Читать «О слышании и делании» онлайн - страница 159
Митрополит
Одна группа была очень забавная. Я в 1967 или 1968 году в течение недели проповедовал на улицах в Оксфорде. Просто становился где-нибудь, подбиралось несколько человек, я в течение часа проповедовал Евангелие, а в течение полутора часов отвечал на вопросы. В какой-то день ко мне подошел юноша – мохнатый, лохматый, с длинными волосами, одетый в длинную свитку, и говорит: Чего Вы на наши собрания не ходите? Я спрашиваю: А какие собрания? – У нас целая группа хиппи здесь, а чем Вы не хиппи? одеты, как никто, вид у Вас совершенно странный, вокруг шеи какая-то цепь с чем-то: такой же хиппи, только из старых... Я сказал, что если так, то конечно приду на собрание; когда следующее? – Сегодня вечером приходите... Вот, пришел я на собрание: громадная комната, матрасы по стенам, свечки стоят на голом полу (и для освещения и для прикуривания), и один из молодых людей стоит, свои стихи читает. Я пробрался в какой-то угол, сел на матрас и стал слушать. Первое, что меня поразило, это – как его слушали. Там было человек пятьдесят, и слушали его благоговейно, как слушают человека, который говорит о себе самое сокровенное и которого слушают с вниманием и уважением к тому, что он свою душу открывает. В какой-то момент он кончил, сказал: Ну, кажется, все, – и пошел сел на свой матрас; потом еще кто-то выступил, и еще кто-то. Я подумал: если я дикий, почему бы мне не выступить? – и на четвереньках выбрался вперед и говорю: я хочу сказать нечто; я хочу сказать вам, как и почему я стал верующим. Я им рассказал сначала о ранних годах эмиграции, о том, как жилось – потому что им не вредно сообразить, что жилось-то хуже, чем им; мы не были такие мохнатые, кудластые, но ели меньше... Потом рассказал, каким образом я стал верующим; когда кончил, была такая минута молчания, началась драматическая пауза; я подумал: ух, как благоговейно все это звучит! – Но благоговение кончилось, потому что вдруг открылась дверь, огромный барбос ворвался в комнату, промчался вокруг прямо ко мне, ткнулся мордой в лицо и удрал. Этим, конечно, кончилась мистическая атмосфера, драматический эффект был уничтожен; после этого мы еще довольно долго сидели, рассуждали, и кто-то из них ко мне подошел и говорит: Хорошо, что Вы пришли! – А почему? – А у Вас глаза добрые... – А что? – Знаете, Вы на нас смотрите и не презираете... Такая реакция очень интересна была, потому что, конечно, их принимают и в хвост и в гриву.

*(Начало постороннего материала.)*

-- ==== Sys2Proof/Machine/Store.lean ====
section
/-! DEFINITION. Module memory: where an address lies (R197-R199), its bytes (R208, R209), poison (R218-R221), the shared cache
(R203-R207, R210) and the rings that the module writes (R128). -/

namespace Sys2Proof.Machine

/-! ### Module memory (R197-R202, R208, R220, R221) -/

/-- Kind of zone `z` in the active map. -/
def Mod.zoneKind (m : Mod) (z : Nat) : Nat := Tab.get 0 m.zones z % 4

/-- Place of zone `z` in the active map. -/
def Mod.zonePlace (m : Mod) (z : Nat) : Nat := Tab.get 0 m.zones z / 4

/-- Share of stack `s` that a zone of the given kind and place occupies (Table 7.1). -/
def zoneShare (kind place s : Nat) : Nat :=
  if kind = 0 then 2 ^ 30 else if kind = 1 then (if s / 4 = place then 2 ^ 32 else 0)
  else if s = place then 2 ^ 34 else 0

/-- Sum of the shares that zones below `z` occupy in stack `s` (R199). -/
def Mod.zoneBase (m : Mod) (s : Nat) : Nat → Nat
  | 0 => 0
  | z + 1 => m.zoneBase s z + zoneShare (m.zoneKind z) (m.zonePlace z) s

/-- Stack of a physical address (R199). -/
def Mod.stackOf (m : Mod) (pa : Nat) : Nat :=
  let z := bits pa 34 6
  match m.zoneKind z with
  | 0 => bits pa 12 4 ^^^ bits pa 20 4 ^^^ bits pa 28 4
  | 1 => 4 * m.zonePlace z + (bits pa 12 2 ^^^ bits pa 20 2 ^^^ bits pa 28 2)
  | _ => m.zonePlace z

/-- Stack-local address of a physical address (R199). -/
def Mod.localOf (m : Mod) (pa : Nat) : Nat :=
  let z := bits pa 34 6
  let s := m.stackOf pa
  m.zoneBase s z + match m.zoneKind z with
    | 0 => bits pa 16 18 * 4096 + bits pa 0 12
    | 1 => bits pa 14 20 * 4096 + bits pa 0 12
    | _ => bits pa 0 34

/-- The byte of HBM that a physical address names: stack * 2^36 + stack-local address. -/
def Mod.key (m : Mod) (pa : Nat) : Nat := m.stackOf pa * 2 ^ 36 + m.localOf pa

/-- The byte at a physical address (R208: the one copy). -/
def Mod.rdByte (m : Mod) (pa : Nat) : Byte := Tab.get 0 m.mem (m.key pa)

/-- `n` bytes from a physical address. -/
def Mod.rd (m : Mod) (pa n : Nat) : List Byte := (List.range n).map fun j => m.rdByte (pa + j)

/-- The little-endian number of `n` bytes at a physical address. -/
def Mod.rdNat (m : Mod) (pa n : Nat) : Nat := leNat (m.rd pa n)

/-- Whether word `w` (stack * 2^33 + word of the stack) is poisoned. -/
def Mod.wordPoisoned (m : Mod) (w : Nat) : Bool := Tab.get false m.poison w != (m.part (w / 2 ^ 33)).fill

/-- Whether the word that holds a physical address is poisoned. -/
def Mod.poisoned (m : Mod) (pa : Nat) : Bool := m.wordPoisoned (m.key pa / 8)

/-- Whether some word of [`pa`, `pa` + `n`) is poisoned. -/
def Mod.poisonedIn (m : Mod) (pa n : Nat) : Bool := (List.range n).any fun j => m.poisoned (pa + j)

/-- Marks word `w` poisoned or good. -/
def Mod.setPoison (m : Mod) (w : Nat) (p : Bool) : Mod :=
  { m with poison := Tab.set false m.poison w (p != (m.part (w / 2 ^ 33)).fill) }

/-- Stores one byte. -/
def Mod.wrByte (m : Mod) (pa : Nat) (b : Byte) : Mod := { m with mem := Tab.set 0 m.mem (m.key pa) b }

/-- Stores bytes given with their physical addresses; a word that they cover whole loses its poison (R221). -/
def Mod.wrList (m : Mod) (ws : List (Nat × Byte)) : Mod :=
  let m := ws.foldl (fun m w => m.wrByte w.1 w.2) m
  ws.foldl (fun m w =>
    if w.1 % 8 = 0 && m.poisoned w.1 && (List.range 8).all (fun j => ws.any fun x => x.1 == w.1 + j) then
      m.setPoison (m.key w.1 / 8) false
    else m) m

/-- Stores single nibbles: address, upper half, value; the other nibble of the byte stays as it is (R31, R173). -/
def Mod.wrHalves (m : Mod) (hs : List (Nat × Bool × Nat)) : Mod :=
  hs.foldl (fun m h =>
    let b := (m.rdByte h.1).toNat
    m.wrByte h.1 (BitVec.ofNat 8 (if h.2.1 then b % 16 + h.2.2 * 16 else b / 16 * 16 + h.2.2))) m

/-- Bytes paired with the addresses they go to. -/
def atAddr (pa : Nat) (l : List Byte) : List (Nat × Byte) := (List.range l.length).zip l |>.map fun x => (pa + x.1, x.2)

/-! ### The shared cache (R203-R207, R210)

`mem` is the one coherent copy of every byte (R208); a slice holds which of its sectors are present and dirty, and in which way
and mode each line stands. -/

/-- How an access reaches a slice: a read, a write, an atomic request (R211). -/
inductive Acc where
  | rd
  | wr
  | atom
deriving DecidableEq, Repr

/-- Set of line `l`, the stack-local address divided by 128 (R207). -/
def setOf (l : Nat) : Nat := bits l 0 14 ^^^ bits l 14 14
/-- Key of the set of line `l` of slice `p`. -/
def setKey (p l : Nat) : Nat := p * 2 ^ 14 + setOf l
def Mod.waySet (m : Mod) (k : Nat) : WaySet := Tab.get {} m.slices k
/-- The way that holds line `l`. -/
def WaySet.find (s : WaySet) (l : Nat) : Option (Nat × Line) := s.ways.find? fun e => e.2.tag == l
/-- Line `l` of slice `p`; without a valid sector where it is absent. -/
def Mod.line (m : Mod) (p l : Nat) : Line := (((m.waySet (setKey p l)).find l).map (·.2)).getD { tag := l }
/-- Whether line `l` stands in slice `p`. -/
def Mod.hasLine (m : Mod) (p l : Nat) : Bool := ((m.waySet (setKey p l)).find l).isSome
/-- Changes line `l` of slice `p`, if it stands there. -/
def Mod.modLine (m : Mod) (p l : Nat) (f : Line → Line) : Mod :=
  let k := setKey p l
  let s := m.waySet k
  match s.find l with
  | some e => { m with slices := Tab.set {} m.slices k { s with ways := Tab.set {} s.ways e.1 (f e.2) } }
  | none => m
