/-- Whether port `n` may carry routed traffic (R237). -/
def Mod.usable (m : Mod) (n : Nat) : Bool := let s := m.get F.LNK_STAT_state n; s == 2 || s == 3
/-- Whether port `n` carries VC 0 (R237, R265). -/
def Mod.carries0 (m : Mod) (n : Nat) : Bool := m.usable n || m.get F.LNK_STAT_state n == 4

/-- The plus end and even port of the link at port `n` of the module at `addr` (R258). -/
def Mod.linkOf (m : Mod) (addr n : Nat) : Nat × Nat :=
  if n % 2 = 0 then (addr, n)
  else
    let a := n / 2
    let e := m.extent a
    (setCoord addr a ((coord addr a + e - 1) % e), n - 1)

/-- Links and modules that may not be crossed: active detour entries, and the source's own unusable ports (R255). -/
def Mod.badLinks (m : Mod) : List (Nat × Nat) :=
  ((m.fab.detour.filter fun e => Dt.valid e.2 && !Dt.module e.2).map fun e => (Dt.addr e.2, Dt.port e.2))
  ++ ((List.range 8).filter fun n => !m.usable n).map fun n => m.linkOf m.phys n
def Mod.badModules (m : Mod) : List Nat :=
  (m.fab.detour.filter fun e => Dt.valid e.2 && Dt.module e.2).map fun e => Dt.addr e.2

/-- Whether a segment of `h` hops on axis `a` from `cur` crosses a detour entry (R259). -/
def Mod.crosses (m : Mod) (cur a h : Nat) (minus : Bool) : Bool :=
  let e := m.extent a
  let x := coord cur a
  (List.range h).any fun j =>
    let y := if minus then (x + j * (e - 1) + e - 1) % e else (x + j) % e
    let z := if minus then y else (x + j + 1) % e
    m.badLinks.contains (setCoord cur a y, 2 * a) || m.badModules.contains (setCoord cur a z)

/-- One byte of `route` (Table 8.6) for axis `a` from `cur` to coordinate `t`; none where no way is open (R255). -/
def Mod.segment (m : Mod) (cur a t : Nat) : Option Nat :=
  let e := m.extent a
  let dp := (t + e - coord cur a % e) % e
  let dm := (e - dp) % e
  if dp = 0 then some 0
  else
    let minus := !decide (dp ≤ dm)
    let h := if minus then dm else dp
    if !m.crosses cur a h minus then some (h + 64 * b2n minus)
    else if !m.crosses cur a (e - h) (!minus) then some (e - h + 64 * b2n (!minus))
    else none

/-- The route word from `cur` over the axes `ks` of the order, to `p` (R255). -/
def Mod.routeFrom (m : Mod) (p : Nat) : Nat → List Nat → Option Nat
  | _, [] => some 0
  | cur, k :: ks =>
    let a := m.axisAt k
    match m.segment cur a (coord p a) with
    | none => none
    | some b => (m.routeFrom p (setCoord cur a (coord p a)) ks).map fun r => b * 2 ^ (8 * k) + r

/-- The route to a logical address (R255). -/
def Mod.route (m : Mod) (dst : Nat) : Option Nat := m.routeFrom (m.remap dst) m.phys [0, 1, 2, 3]

/-- The logical address of the module whose physical address is `p`, under a remap table (R262). -/
def logicalIn (t : Tab W64) (p : Nat) : Option Nat :=
  match t.find? fun e => Rm.valid e.2 && Rm.physical e.2 == p with
  | some e => some (Rm.logical e.2)
  | none => if t.any fun e => Rm.valid e.2 && Rm.logical e.2 == p then none else some p

/-- Sets the module's own logical address (R262). -/
def Mod.setLogical (m : Mod) : Mod :=
  match logicalIn m.fab.remap m.phys with
  | some l => (m.set F.RTE_SELF_logical 0 l).set F.RTE_SELF_logical_valid 0 1
  | none => m.set F.RTE_SELF_logical_valid 0 0

/-- Discovery is complete once the module has an address and the peer of every port in service agrees (R254 step 7). -/
def Mod.discCheck (m : Mod) : Mod :=
  if m.fab.haveAddr && m.get F.RTE_SELF_disc_state != 2
      && ((List.range 8).filter m.usable).all (fun n => m.fab.peers.contains (n, m.phys)) then
    (m.set F.RTE_SELF_disc_state 0 2).setLogical
  else m

/-- The first routed axis with hops left: its place in the order. -/
def routeHead (r : Nat) : Option Nat := (List.range 4).find? fun k => bits r (8 * k) 6 != 0

/-- Port that a packet with route `r` leaves through, the route with one hop less, and whether the link is the wrap link
of its axis (R249, R256). -/
def Mod.hop (m : Mod) (r : Nat) : Option (Nat × Nat × Bool) :=
  (routeHead r).map fun k =>
    let a := m.axisAt k
    let h := bits r (8 * k) 6
    let minus := bit r (8 * k + 6)
    let x := coord m.phys a
    let h' := if h = 1 then setBits r (8 * k) 8 0 else setBits r (8 * k) 6 (h - 1)
    (2 * a + b2n minus, h', if minus then x == 0 else x + 1 == m.extent a)

/-! ### Flits (Table 8.4) -/

/-- CRC-32 of IEEE 802.3, reflected form, over a list of bytes (R243). -/
def crcBit (c : Nat) : Nat := if c % 2 = 1 then (c / 2) ^^^ 0xEDB88320 else c / 2
def crcByte (c : Nat) (b : Byte) : Nat := (List.range 8).foldl (fun c _ => crcBit c) (c ^^^ b.toNat)
def crc32 (l : List Byte) : Nat := l.foldl crcByte 0xFFFFFFFF ^^^ 0xFFFFFFFF

/-- The first eight bytes of a flit, as a number. -/
def Ft.head (l : List Byte) : Nat := leNat (l.take 8)
def Ft.ftype (l : List Byte) : Nat := bits (Ft.head l) 0 2
def Ft.vc (l : List Byte) : Nat := bits (Ft.head l) 2 3
def Ft.cls (l : List Byte) : Bool := bit (Ft.head l) 5
def Ft.sop (l : List Byte) : Bool := bit (Ft.head l) 6
def Ft.eop (l : List Byte) : Bool := bit (Ft.head l) 7
def Ft.seq (l : List Byte) : Nat := bits (Ft.head l) 8 16
def Ft.ack (l : List Byte) : Nat := bits (Ft.head l) 24 16
def Ft.crVc (l : List Byte) : Nat := bits (Ft.head l) 40 3
def Ft.crCls (l : List Byte) : Bool := bit (Ft.head l) 43
def Ft.crCnt (l : List Byte) : Nat := bits (Ft.head l) 44 8
def Ft.probe (l : List Byte) : Bool := bit (Ft.head l) 52
/-- Whether a flit's CRC is good. -/
def Ft.good (l : List Byte) : Bool := l.length == 256 && crc32 (l.take 252) == leNat (l.drop 252)

/-- A flit: its first word, 244 payload bytes, its CRC. -/
def mkFlit (hd : Nat) (payload : List Byte) : List Byte :=
  let body := leBytes 8 hd ++ slice payload 0 244
  body ++ leBytes 4 (crc32 body)

/-- Receive buffer of a VC per dateline class, in flits (Table 8.5). -/
def vcBuffer : Nat → Nat
  | 0 => 64 | 1 => 1600 | 2 => 512 | 3 => 512 | 4 => 1152 | 5 => 256 | _ => 0

/-- Key of a VC and class. -/
def vcKey (vc : Nat) (cls : Bool) : Nat := vc * 2 + b2n cls

/-- Full credits: the receiver's buffer sizes (R247). -/
def fullCredits : Tab Nat := (List.range 12).map fun k => (k, vcBuffer (k / 2))

/-- Credits of a VC and class at port `n`. -/
def Port.credit (p : Port) (vc : Nat) (cls : Bool) : Nat := Tab.get 0 p.credits (vcKey vc cls)

/-! ### Transmission (R244, R247, R248) -/

/-- Weight of a VC in `LNK_VC_WEIGHT`. -/
def Mod.vcWeight (m : Mod) (vc : Nat) : Nat := bits (m.regAt 0x2000400 F.LNK_VC_WEIGHT_w1.reset) (8 * vc) 8

/-- The flit of VC `vc` that is next to go, if it has credit. A port being fenced begins no packet on VCs 1 to 7 (R265). -/
def Port.ready (p : Port) (vc : Nat) : Option TxFlit :=
  match p.waiting.find? (·.vc == vc) with
  | some f => if p.credit f.vc f.cls = 0 || (p.fencing && vc != 0 && f.idx == 0) then none else some f
  | none => none

/-- The VC served next and the round-robin state after it (R248). -/
def Mod.pickVc (m : Mod) (p : Port) : Option (Nat × Nat × Nat) :=
  if (p.ready 0).isSome then some (0, p.wrrVc, p.wrrLeft)
  else if p.wrrLeft ≠ 0 && (p.ready p.wrrVc).isSome then some (p.wrrVc, p.wrrVc, p.wrrLeft - 1)
  else
    let order := (List.range 5).map fun j => (p.wrrVc + j) % 5 + 1
    match order.find? (fun v => (p.ready v).isSome && m.vcWeight v != 0) with
    | some v => some (v, v, m.vcWeight v - 1)
    | none => match order.find? (fun v => (p.ready v).isSome) with
      | some v => some (v, v, 0)
      | none => none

Это была первая встреча; потом стали ко мне в церковь ходить хиппи. Наши старушки, я бы сказал, не в телячьем восторге были, – подумайте о своих здешних – когда они стали появляться: Отец Антоний, неужели они всю церковь собой заполнят?.. – А их только сорок или пятьдесят, и стоят они очень хорошо... В общем, восторга не было. После какого-то богослужения я их словил и пригласил к себе, и потом они год ко мне ходили раз в месяц пить чай и разговаривать; потом стали ходить на лекции, которые у нас устраиваются. А потом в какой-то день они пришли и говорят: Знаете, мы хотим молиться; не хотите ли Вы провести с нами всенощное бдение и нас учить?.. И мы десять часов промолились. Это совсем неплохо, чтобы группа из человек шестидесяти девчат и молодых людей десять часов сряду молилась – это показывает, что они действительно молиться хотели. Причем мы, конечно, не совершали богослужение; было бы бессмысленно совершать православную всенощную для группы людей, которые вообще не знают, на чем они стоят. Но мы сделали так: нас было трое, мы разделили время на три периода по три часа, и в интервалах после каждого периода из трех часов был кофе и хлеб (все-таки они пришли с работы или откуда-то, где они уставали). Мы вели так: каждый из нас (было два англичанина) делал вступление на какую-то тему; потом был период с полчаса; а потом такое размышление вслух, то есть эта же тема разбивалась на маленькие предложения, над которыми каждый должен был подумать несколько минут и которые потом собирались в форме короткой молитвы. Так мы десять часов промолились.